Figure 3.5 presents results from the assessment using PISA science questions, distinguishing between the 12 core experts and the larger expert group. It shows that both groups of experts have similar high confidence in AI solving easier questions, and lower confidence for more difficult ones. Overall, AI is expected to solve easy questions (Levels 1 and 2) at 78% confidence in the core expert group and at 73% confidence in the large expert group, which decreases to 62% and 53%, respectively, for questions of medium difficulty (Levels 3 and 4), reaching 56% and 45%, respectively, for hard questions (Levels 5 and 6).

The science questions consist mostly of text inputs.
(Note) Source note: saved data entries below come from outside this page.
/-! ### Health and fallback (R476 to R479) -/

/-- Whether the standby half passes: its checks did, or it is quarantined (R476). (DEDUCED, log entry 47.) -/
def State.standbyFine (s : State) : Bool := s.board.update.standbyOk || s.halfState (otherHalf s.activeHalf) == 4

/-- Whether every port that was up at the pause's start is up. -/
def State.portsBack (s : State) : Bool :=
  (List.finRange 2).all fun (b : Fin 2) => !s.board.update.ports.getLsbD b.val || s.flag (F.pciLinkUp b)

/-- Whether the new imago's health is confirmed before its deadline (R476, R477). (DEDUCED, log entry 47.) -/
def State.healthy (s : State) : Bool :=
  s.updRuns && s.flash.record == 3 && s.board.update.pauseAt.isNone && !s.board.update.draining
    && s.get F.spnLoadStatLoaded == 0x7F && s.standbyFine && s.portsBack && s.board.update.tlsSince
    && !s.board.update.fatalSince && decide (s.time.toNat < s.get F.updDeadlineTimestamp)

/-- HEALTH_CONFIRMED: the record returns to Idle, staging is erased, and the fused minimum rises to the lower of the running
and fallback imagos' security_version (R476, R479). -/
def execHealthConfirmed (s : State) : Host.Outcome State Fault Refusal :=
  .next (if s.healthy then
      let low := min s.flash.running.security s.flash.fallback.security
      (((s.setRecord 0).stepEntry).eraseStaging).set F.updSecSecMin (max (s.get F.updSecSecMin) low)
    else s)

/-- TRIAL_DEADLINE: 300 s after lomlet_ready without confirmation (R477); the revert's pause follows a drain.
(DESIGN CHOICE, log entry 3.) -/
def execTrialDeadline (s : State) : Host.Outcome State Fault Refusal :=
  .next (if s.updRuns && s.flash.record == 3 && s.board.update.pauseAt.isNone && !s.board.update.draining
      && decide (s.get F.updDeadlineTimestamp ≤ s.time.toNat) then ((s.setRecord 4).stepEntry).drainForPause
    else s)

/-- PAUSE_TIMEOUT: no lomlet_ready within 1.5 s of the pause's start (R477); a revert's pause that fails so begins again. -/
def execPauseTimeout (s : State) : Host.Outcome State Fault Refusal :=
  .next (match s.board.update.pauseAt with
    | none => s
    | some start => if s.updRuns && decide (150000000 ≤ (s.time - start).toNat) then s.revertPause else s)

/-- REVERT_COPY_DONE: the fallback is copied over running (R474). (DEDUCED, log entry 47.) -/
def execRevertCopyDone (s : State) : Host.Outcome State Fault Refusal :=
  .next (if s.updRuns && s.flash.record == 4 && s.board.update.pauseAt.isNone && !s.board.update.draining then
      let keep := s.board.update.keepStaging
      let s : State := { s with flash := { s.flash with running := s.flash.fallback, fellBack := true } }
      let s := ((s.setRecord 0).stepEntry).modUpd fun u => { u with keepStaging := false }
      let s := if keep then s else s.eraseStaging
      ((s.raiseBit F.updStatusFellBack).bump F.updFallbacksCount).updateEvent stHealth
    else s)

/-- Whether a half's checks pass (R370): its code's digest is right, and it reads a valid ledger from the two copies, where the
module has one (R358, R458); the operands say whether the half itself comes through them.
(DESIGN CHOICE, log entry 35.) -/
def State.halfPasses (s : State) (digestOk ledgerReadOk : Bool) : Bool :=
  digestOk && s.codeGood && ledgerReadOk && (!s.twn.ledger.placed || s.ledgerValid)

/-- What a half's checks read is reported where it is bad (R144, R358, R370). -/
def State.checkScan (s : State) : State := if s.twn.ledger.placed then s.codeScan.ledgerScan else s.codeScan

/-- HALF_CHECKS_DONE: a half powered for its checks ends them, for a TWN_RESTORE (R370) or for the health of a new imago
(R476). -/
def execHalfChecksDone (half : Half) (digestOk ledgerReadOk : Bool) (s : State) : Host.Outcome State Fault Refusal :=
  .next (let ok := s.halfPasses digestOk ledgerReadOk
    if s.spn.cmds.any fun (m : Cmd) => m.wait == .restore half then s.checkScan.restoreEnd half ok
    else if s.updRuns && s.flash.record == 3 && s.board.update.pauseAt.isNone && half == otherHalf s.activeHalf
        && s.halfState half == 0 then s.checkScan.modUpd fun u => { u with standbyOk := ok }
    else s)

end Sys2Proof.Machine
end

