/-- O19. When array n issues pstage on an existing plane with a good page list and frame units its partition may stage
from, exec answers a next state in which one staging of the block has joined the stager's queue for pair 3 (int8) or 5
(int4). When it issues pclose with good places and no uncorrectable word anywhere, the destination range holds the
closed page's frame unit and no other byte of memory changes. Frame bases and sizes that make a unit lie outside the
vault fault VAULT_RANGE. Rests also on the model's readings in log entries 4, 14, 15, 69. (R191, R192, R194, R196,
R170) -/
def Obligations.PagesStageAndClose : Prop :=
  ∀ (n : ArrayNum) (s : State), s.canon →
    let a : ArrayState := { s.arr n with committed := true }
    let u := s.atIssue n
    let cls := s.fetch n (s.arr n).pc % 16
    (∀ o : PstageOps, s.Issues n (.pstage o) →
      let pair : Fin 11 := if o.int4 then 5 else 3
      let addr := a.a o.listReg + o.listOff
      let v := u.correct (spoolBase n + addr) (4 * o.pages) 6
      let list := s.load (spoolBase n + addr) (4 * o.pages)
      (o.plane < (pairInfo pair).planes → spoolOk addr 4 (4 * o.pages) = true →
        s.badIn (spoolBase n + addr) (4 * o.pages) = none → ∀ us, v.pageUnits n o list = .ok us →
        ∃ t, exec (.pstage n) s = .next t
          ∧ (t.arr n).stgQ = a.stgQ ++ [⟨a.pc, 7, pair, half2 o.bank, o.plane, [.pages ⟨o.isV, o.int4, us, o.d, o.khalf⟩]⟩]
          ∧ (t.arr n).pc = (a.past s.time).pc ∧ t.mem = s.mem ∧ (∀ m, m ≠ n → t.arr m = s.arr m)) ∧
      (o.plane < (pairInfo pair).planes → spoolOk addr 4 (4 * o.pages) = true →
        s.badIn (spoolBase n + addr) (4 * o.pages) = none → ∀ off, v.pageUnits n o list = .error off →
        Changes (exec (.pstage n) s) s n (a.faulted s.time 0x06 cls off) v)) ∧
    (∀ o : PcloseOps, s.Issues n (.pclose o) →
      let src := a.a o.srcReg + o.srcOff
      let dst := a.a o.dstReg + o.dstOff
      let r := closePage o.int4 o.d (s.load (spoolBase n + src) (64 * o.d))
      (spoolOk src 64 (64 * o.d) = true → spoolOk dst 64 (unitBytes o.int4 o.d) = true → s.clean →
        ∃ t, exec (.pclose n) s = .next t ∧ (t.arr n).pc = (a.past s.time).pc ∧ (∀ m, m ≠ n → t.arr m = s.arr m)
          ∧ (∀ x, t.byte x =
              if spoolBase n + dst ≤ x ∧ x < spoolBase n + dst + r.elems.length
                then r.elems.getD (x - (spoolBase n + dst)) 0 else s.byte x)) ∧
      (spoolOk src 64 (64 * o.d) = false → Changes (exec (.pclose n) s) s n (a.faulted s.time 0x05 cls src) u))
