-- ==== Sys2Proof/Laws/State.lean ====
section
/-!
SUPPORT. What each plain update of the state leaves alone: one lemma per field, true by definition.
-/

namespace Sys2Proof.Machine

variable (s : State)

@[simp] theorem State.setReg_pending (key : Nat) (v : Word) : (s.setReg key v).pending = s.pending := rfl
@[simp] theorem State.setReg_time (key : Nat) (v : Word) : (s.setReg key v).time = s.time := rfl
@[simp] theorem State.setReg_latchR (key : Nat) (v : Word) : (s.setReg key v).latchR = s.latchR := rfl
@[simp] theorem State.setReg_latchW (key : Nat) (v : Word) : (s.setReg key v).latchW = s.latchW := rfl
@[simp] theorem State.setReg_mem (key : Nat) (v : Word) : (s.setReg key v).mem = s.mem := rfl
@[simp] theorem State.setReg_tline (key : Nat) (v : Word) : (s.setReg key v).tline = s.tline := rfl
@[simp] theorem State.setReg_linkErr (key : Nat) (v : Word) : (s.setReg key v).linkErr = s.linkErr := rfl
@[simp] theorem State.setReg_fabricErr (key : Nat) (v : Word) : (s.setReg key v).fabricErr = s.fabricErr := rfl
@[simp] theorem State.setReg_pcieMem (key : Nat) (v : Word) : (s.setReg key v).pcieMem = s.pcieMem := rfl
@[simp] theorem State.setReg_ue (key : Nat) (v : Word) : (s.setReg key v).ue = s.ue := rfl
@[simp] theorem State.setReg_ce (key : Nat) (v : Word) : (s.setReg key v).ce = s.ce := rfl
@[simp] theorem State.setReg_arrays (key : Nat) (v : Word) : (s.setReg key v).arrays = s.arrays := rfl
@[simp] theorem State.setReg_tierTags (key : Nat) (v : Word) : (s.setReg key v).tierTags = s.tierTags := rfl
@[simp] theorem State.setReg_tierClears (key : Nat) (v : Word) : (s.setReg key v).tierClears = s.tierClears := rfl
@[simp] theorem State.setReg_apertures (key : Nat) (v : Word) : (s.setReg key v).apertures = s.apertures := rfl
@[simp] theorem State.setReg_events (key : Nat) (v : Word) : (s.setReg key v).events = s.events := rfl
@[simp] theorem State.setReg_out (key : Nat) (v : Word) : (s.setReg key v).out = s.out := rfl
@[simp] theorem State.setReg_rdata (key : Nat) (v : Word) : (s.setReg key v).rdata = s.rdata := rfl
@[simp] theorem State.setReg_free (key : Nat) (v : Word) : (s.setReg key v).free = s.free := rfl
@[simp] theorem State.setReg_parts (key : Nat) (v : Word) : (s.setReg key v).parts = s.parts := rfl
@[simp] theorem State.setReg_spn (key : Nat) (v : Word) : (s.setReg key v).spn = s.spn := rfl
@[simp] theorem State.setReg_twn (key : Nat) (v : Word) : (s.setReg key v).twn = s.twn := rfl
@[simp] theorem State.setReg_coc (key : Nat) (v : Word) : (s.setReg key v).coc = s.coc := rfl
@[simp] theorem State.setReg_flash (key : Nat) (v : Word) : (s.setReg key v).flash = s.flash := rfl
@[simp] theorem State.setReg_patrolAt (key : Nat) (v : Word) : (s.setReg key v).patrolAt = s.patrolAt := rfl
@[simp] theorem State.setReg_reel (key : Nat) (v : Word) : (s.setReg key v).reel = s.reel := rfl
@[simp] theorem State.setReg_srv (key : Nat) (v : Word) : (s.setReg key v).srv = s.srv := rfl
@[simp] theorem State.setReg_vid (key : Nat) (v : Word) : (s.setReg key v).vid = s.vid := rfl
@[simp] theorem State.setReg_sht (key : Nat) (v : Word) : (s.setReg key v).sht = s.sht := rfl
@[simp] theorem State.setReg_pm (key : Nat) (v : Word) : (s.setReg key v).pm = s.pm := rfl
@[simp] theorem State.setReg_board (key : Nat) (v : Word) : (s.setReg key v).board = s.board := rfl
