-- ==== Sys2Proof/Laws/KeptIssue.lean ====
section
/-!
SUPPORT. Every operation of Machine/Issue.lean keeps the canonical form of the four stores, and the
command queue.
-/

set_option linter.unusedSimpArgs false

namespace Sys2Proof.Machine

variable {q : List Instr}

theorem State.applyStaged_kept {s : State} {key : Nat} {r : RegDef} (hs : s.kept q) :
    (State.applyStaged s key r).kept q := by
  unfold State.applyStaged
  repeat' first
    | with_reducible assumption
    | with_reducible refine State.set_kept ?_
    | lift_lets
    | with_reducible refine kept_choice ?_ (fun _ => ?_)
    | with_reducible refine kept_foldl (fun _ _ _ => ?_) ?_

theorem State.commitArray_kept {s : State} {n : ArrayNum} (hs : s.kept q) :
    (State.commitArray s n).kept q := by
  unfold State.commitArray
  repeat' first
    | with_reducible assumption
    | with_reducible refine State.applyStaged_kept ?_
    | lift_lets
    | with_reducible refine kept_foldl (fun _ _ _ => ?_) ?_

theorem State.commitIfFirst_kept {s : State} {n : ArrayNum} (hs : s.kept q) :
    (State.commitIfFirst s n).kept q := by
  unfold State.commitIfFirst
  repeat' first
    | with_reducible assumption
    | with_reducible refine State.modArr_kept ?_
    | with_reducible refine State.commitArray_kept ?_
    | with_reducible refine kept_choice ?_ (fun _ => ?_)

theorem State.detect_kept {s : State} {n : ArrayNum} {f : PendFault} (hs : s.kept q) :
    (State.detect s n f).kept q := by
  unfold State.detect
  repeat' first
    | with_reducible assumption
    | (with_reducible show State.kept z q; dsimp only [z]; clear z)
    | (intro z (hz : State.kept z q); try beta_reduce)
    | with_reducible refine State.modArr_kept ?_
    | (intro z; refine have hz : State.kept z q := ?_; ?_)
    | (intro z; refine have hz : State.kept z.1 q := ?_; ?_)
    | intro z
    | lift_lets
    | with_reducible refine kept_choice ?_ (fun _ => ?_)
    | simp only [kept_mk, held_fields]
    | with_reducible refine kept_foldl (fun _ _ _ => ?_) ?_
    | with_reducible refine kept_foldl_pair (fun _ _ _ => ?_) ?_
    | with_reducible refine kept_getD ?_ ?_
    | split
    | refine kept_of_pair (by with_reducible assumption) ?_
    | refine kept_of_some (by with_reducible assumption) ?_
    | (dsimp only [z]; try clear z)

theorem State.advance_kept {s : State} {n : ArrayNum} (hs : s.kept q) :
    (State.advance s n).kept q := by
  unfold State.advance
  repeat' first
    | with_reducible assumption
    | with_reducible refine State.modArr_kept ?_
    | with_reducible refine State.detect_kept ?_
    | intro z
    | lift_lets
    | with_reducible refine kept_choice ?_ (fun _ => ?_)

/-- What an issue comes to leaves keeps the stores canonical and the queue. -/
def IssueOut.kept (o : IssueOut) (q : List Instr) : Prop :=
  match o with
  | .done t => t.kept q
  | .goto t _ => t.kept q
  | .fault t _ _ => t.kept q

theorem issueOut_done {t : State} (h : t.kept q) : IssueOut.kept (.done t) q := h

theorem issueOut_goto {t : State} {pc : Nat} (h : t.kept q) : IssueOut.kept (.goto t pc) q := h

theorem issueOut_fault {t : State} {c a : Nat} (h : t.kept q) : IssueOut.kept (.fault t c a) q := h

theorem issueOut_choice {c : Prop} [Decidable c] {x y : IssueOut} (hx : x.kept q) (hy : y.kept q) :
    IssueOut.kept (if c then x else y) q := by
  by_cases h : c <;> simp [h, hx, hy]

theorem State.issueWord_kept {s : State} {n : ArrayNum} {word : Nat} {row : Insn → Option (State → IssueOut)}
    (h : s.kept q) (hr : ∀ i run u, row i = some run → u.kept q → (run u).kept q) :
    (State.issueWord s n word row).kept q := by
  unfold State.issueWord
  generalize decodeInsn word = d
  split
  · exact State.detect_kept h
  · split
    · exact h
    · rename_i run hrun
      refine kept_choice ?_ (fun _ => h)
      have h3 := hr _ _ _ hrun (State.commitIfFirst_kept (n := n) h)
      split <;> rename_i hrun'
      · exact State.advance_kept (State.modArr_kept (by rw [hrun'] at h3; exact h3))
      · exact State.modArr_kept (by rw [hrun'] at h3; exact h3)
      · exact State.detect_kept (by rw [hrun'] at h3; exact h3)

/-- Issue keeps the form when what the row's instruction does keeps it. -/
theorem State.issue_kept {s : State} {n : ArrayNum} {row : Insn → Option (State → IssueOut)} (h : s.kept q)
    (hr : ∀ i run u, row i = some run → u.kept q → (run u).kept q) : (State.issue s n row).kept q := by
  unfold State.issue
  refine kept_choice ?_ (fun _ => h)
  dsimp only
  refine kept_choice ?_ (fun _ => State.detect_kept h)
  cases s.badIn (spoolBase n + (s.arr n).pc) 16 with
  | some w => exact State.detect_kept (State.eccReport_kept h)
  | none => exact State.issueWord_kept (State.correct_kept h) hr

theorem State.unitRead_kept {s : State} {n : ArrayNum} {off len : Nat} (hs : s.kept q) :
    (State.unitRead s n off len).1.kept q := by
  unfold State.unitRead
  repeat' first
    | with_reducible assumption
    | with_reducible refine State.eccReport_kept ?_
    | with_reducible refine State.correct_kept ?_
    | split

theorem State.unitWrite_kept {s : State} {n : ArrayNum} {off : Nat} {bs : List Byte} (hs : s.kept q) :
    (State.unitWrite s n off bs).1.kept q := by
  unfold State.unitWrite
  repeat' first
    | with_reducible assumption
    | with_reducible refine State.store_kept ?_
    | with_reducible refine State.mergeReads_kept ?_

end Sys2Proof.Machine
end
Therefore, the similarity of the results to those obtained with the PIAAC literacy test is not surprising. It reflects the strong performance of NLP systems in question-answering and text generation. That both the small- and the large-scale assessments produce similarly high ratings in this domain suggests that both the behavioural and the mathematical approaches to collecting expert judgement are effective in obtaining plausible evaluations from experts.

As discussed above, the use of education tests for measuring AI capabilities offers the benefit of detailed comparisons to human performance. This provides insights into the potential impact of AI on essential skills used in educational and work settings. Tests like PIAAC go a step further in linking performance scores of respondents to various socio-economic and demographic characteristics. This allows, for example, for nuanced analyses of skill performance across countries, occupations, education levels or age groups.

Figure 3.6 illustrates how AI and human capabilities compare in literacy. The assessed AI performance by experts is compared to three proficiency levels of adult respondents. Adults at each proficiency level are expected to complete successfully 67% of the questions at that level. They have higher probability of success at easier questions, and lower chances to answer harder questions. The figure shows that expected AI performance resembles that of Level 3 adults. That is, AI is expected to solve about two-thirds of the Level 3 questions and almost all Level 1 and 2 questions. At Level 4, expected performance is actually closer to that of Level 4 adults, at 70%. However, this latter result should be interpreted with caution due to the small number of questions at that level.

PIAAC data show that most adults have literacy skills below Level 3. Across the OECD countries that participated in PIAAC, on average, 35% of adults are proficient at Level 3 and 54% score below this level; only 10% of adults perform better than Level 3 in literacy (OECD, 2019, p. 44[1]). This suggests that AI can potentially outperform a large proportion of the population on the PIAAC literacy test.

If experts strongly diverge in their ratings, the assessment instrument likely lacks objective and clear criteria for rating, necessary for ensuring consistent results. In other words, the assessment instrument would not be reliable. This section looks at the diversity in experts’ ratings, as it provides insights into inter-rater reliability.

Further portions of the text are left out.